Gordon sat silent a moment or two. He knew, though she very rarely mentioned it, how heavy was the burden that had been laid upon her, and he was divided between a great pity for her and anger against her father. Then he rose slowly to his feet.
“Miss Waynefleet,” he said, “if I have said anything that hurt you, I’m sorry, but there are times when I must talk. I feel I have to. In the meanwhile I’ll heave those logs up on a skid so that you can slip the chain round them.”
For the next half-hour he exerted himself savagely, and when at last he dropped the handspike, his face was damp with perspiration. He smiled grimly when Laura, who had hauled one or two of the logs away, came back tapping the plodding oxen.
“Now,” he said, “I’m going in to see your father. Custer happened to tell me he was feeling low again, and it’s going to afford me a good deal of pleasure to prescribe for him.”
He swung off his wide hat, and, when he turned away, Laura wondered with a few misgivings what had brought the little snap into his eyes. Three or four minutes later he entered the house, where Waynefleet lay beside the stove with a cigar in his hand.
“I ran across Custer at the settlement, and I came along to see how you were keeping,” said Gordon.
Waynefleet held out a cigar-box. “Make yourself comfortable,” he answered hospitably. “We’ll have dinner a little earlier than usual.”
The sight of the label on the box came near rousing Gordon to an outbreak of indignation. “I’m not going to stay,” he declared. “It seems to me Miss Waynefleet has about enough to do already.”

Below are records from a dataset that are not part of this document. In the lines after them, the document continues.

/-! ## Clocks and convoys (chapter 7) -/

/-- What the read commands of group 0x05 answer (Table 7-12): CLOCK_STATUS reads its fields and each PLL's
present steering; DOMAIN_STATUS reads the committed alternative and rate;
ASRC_STATUS reads 0xFF for an engine without channels; CONVOY_STATUS reads its context's counters and, with its clear bit,
sets them to 0. Nothing else changes.

R145, R152, R163, R166: a domain's alternative and rate, a PLL's discipline and a convoy's mode are committed for the
next tick, with the log number of the command; an alternative or rate already committed or in force changes nothing. -/
def Obligations.ClockReadsAndCommitsTakeEffect : Prop :=
  (∀ (o : Issue) (p : List Byte) (s : State),
    (Accepted 0x0501 o p noCheck s →
      exec (.clockStatus o p) s = answerOn 0x0501 o s 0
        (b1 (flag s.clk.mclk) ++ b1 (flag s.clk.lost) ++ b1 s.clk.pll48.mode ++ b1 s.clk.pll44.mode
          ++ b1 (pllDomain s.clk.pll48) ++ b1 (pllDomain s.clk.pll44) ++ b1 (fabricPll s) ++ [0]
          ++ sb4 s.clk.pll48.steer ++ sb4 s.clk.pll44.steer) (takeLog s))
    ∧ (Accepted 0x0502 o p (domainStatusCheck p) s →
      exec (.domainStatus o p) s = answerOn 0x0502 o s 0
        (b1 (domGet s (u8 p 0)).st ++ b1 (domainRate s (u8 p 0))
          ++ b1 ((domGet s (u8 p 0)).pendAlt.getD (domGet s (u8 p 0)).alt)
          ++ b1 (altKind (domEntry s.cs.near (u8 p 0)) ((domGet s (u8 p 0)).pendAlt.getD (domGet s (u8 p 0)).alt)).1
          ++ b1 (altKind (domEntry s.cs.near (u8 p 0)) ((domGet s (u8 p 0)).pendAlt.getD (domGet s (u8 p 0)).alt)).2
          ++ b1 (flag (domainSync s (u8 p 0))) ++ [0, 0]
          ++ sb4 (domGet s (u8 p 0)).offset ++ b4 (domGet s (u8 p 0)).locks ++ b4 (domGet s (u8 p 0)).unlocks
          ++ b2 (enginesOf s (u8 p 0)) ++ [0, 0]) (takeLog s))
    ∧ (Accepted 0x0506 o p (asrcStatusCheck p) s → engineChannels s (u8 p 0) = [] →
      exec (.asrcStatus o p) s = answerOn 0x0506 o s 0 [0xFF, 0xFF, 0, 0, 0, 0, 0, 0, 0, 0, 0, 0] (takeLog s))
    ∧ (∀ x r, Accepted 0x0506 o p (asrcStatusCheck p) s → engineChannels s (u8 p 0) = x :: r →
      exec (.asrcStatus o p) s = answerOn 0x0506 o s 0
        (b1 (convoyDomain s x.2) ++ b1 (flag (convoyEgress (nearConvoy s x.2)))
          ++ b2 (maskOf ((x :: r).map (·.1))) ++ b4 (ratioQ28 s (convoyDomain s x.2) (convoyEgress (nearConvoy s x.2)))
          ++ [0, 0, 0, 0]) (takeLog s))
    ∧ (Accepted 0x0507 o p (convoyStatusCheck p) s →
      exec (.convoyStatus o p) s = answerOn 0x0507 o s 0
        (b1 (u8 (anyEntry s (64 + u8 p 0)) 1) ++ b1 (convoyFlags s (u8 p 0))
          ++ b1 (convoyMembers (anyEntry s (64 + u8 p 0))) ++ [0]
          ++ (List.range 8).flatMap (fun m => b1 (if m < convoyMembers (anyEntry s (64 + u8 p 0)) then
            (memGet s (u8 p 0) m).st else 0xFF))
          ++ b4 (convGet s (u8 p 0)).index
          ++ (List.range 5).flatMap (fun i => b4 (tget 0 (convGet s (u8 p 0)).counts (8 * ctxNum o.ctx + i))))
        (if u8 p 1 = 1 then convMod (takeLog s) (u8 p 0) (fun c => { c with
            counts := (List.range 5).foldl (fun t i => tset 0 t (8 * ctxNum o.ctx + i) 0) c.counts })
          else takeLog s)))
  ∧ (∀ (o : Issue) (p : List Byte) (s : State),
    (Accepted 0x0503 o p (domainSetRefCheck o p) s →
      (domGet s (u8 p 0)).pendAlt.getD (domGet s (u8 p 0)).alt ≠ u8 p 1 →
      exec (.domainSetRef o p) s = answerOn 0x0503 o s 0 []
        (domMod (takeLog s) (u8 p 0) (fun q => { q with pendAlt := some (u8 p 1), pendLog := s.host.log })))
    ∧ (Accepted 0x0503 o p (domainSetRefCheck o p) s →
      (domGet s (u8 p 0)).pendAlt.getD (domGet s (u8 p 0)).alt = u8 p 1 →
      exec (.domainSetRef o p) s = answerOn 0x0503 o s 0 [] (takeLog s))
    ∧ (Accepted 0x0504 o p (domainSetRateCheck o p) s →
      (domGet s (u8 p 0)).pendRate.getD (domGet s (u8 p 0)).rate ≠ u8 p 1 →
      exec (.domainSetRate o p) s = answerOn 0x0504 o s 0 []
        (domMod (takeLog s) (u8 p 0) (fun q => { q with pendRate := some (u8 p 1), pendLog := s.host.log })))
    ∧ (Accepted 0x0504 o p (domainSetRateCheck o p) s →
      (domGet s (u8 p 0)).pendRate.getD (domGet s (u8 p 0)).rate = u8 p 1 →
      exec (.domainSetRate o p) s = answerOn 0x0504 o s 0 [] (takeLog s))
    ∧ (Accepted 0x0505 o p (pllDisciplineCheck p) s →
      exec (.pllDiscipline o p) s = answerOn 0x0505 o s 0 []
        (pllMod (takeLog s) (u8 p 0) (fun q => { q with pending := some (u8 p 1, u8 p 2, s.host.log) })))
    ∧ (Accepted 0x0508 o p (convoySetModeCheck o p) s →
      exec (.convoySetMode o p) s = answerOn 0x0508 o s 0 []
        (convMod (takeLog s) (u8 p 0) (fun c => { c with pendMode := some (u8 p 1 == 1) }))))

He saw Waynefleet raise his eyebrows, and he added: 94 “I guess it’s not worth while troubling to point out that it’s not my affair. Now, if you’ll get ahead with your symptoms.”
Waynefleet looked hard at him for a moment. The older man was not accustomed to being addressed in that brusque fashion, and it jarred upon him, but, as a matter of fact, he was not feeling well, and, as he not infrequently pointed out, he had discovered that one had to put up with many unpleasant things in that barbarous country. He described his symptoms feelingly, and was rather indignant when Gordon expressed neither astonishment nor sympathy.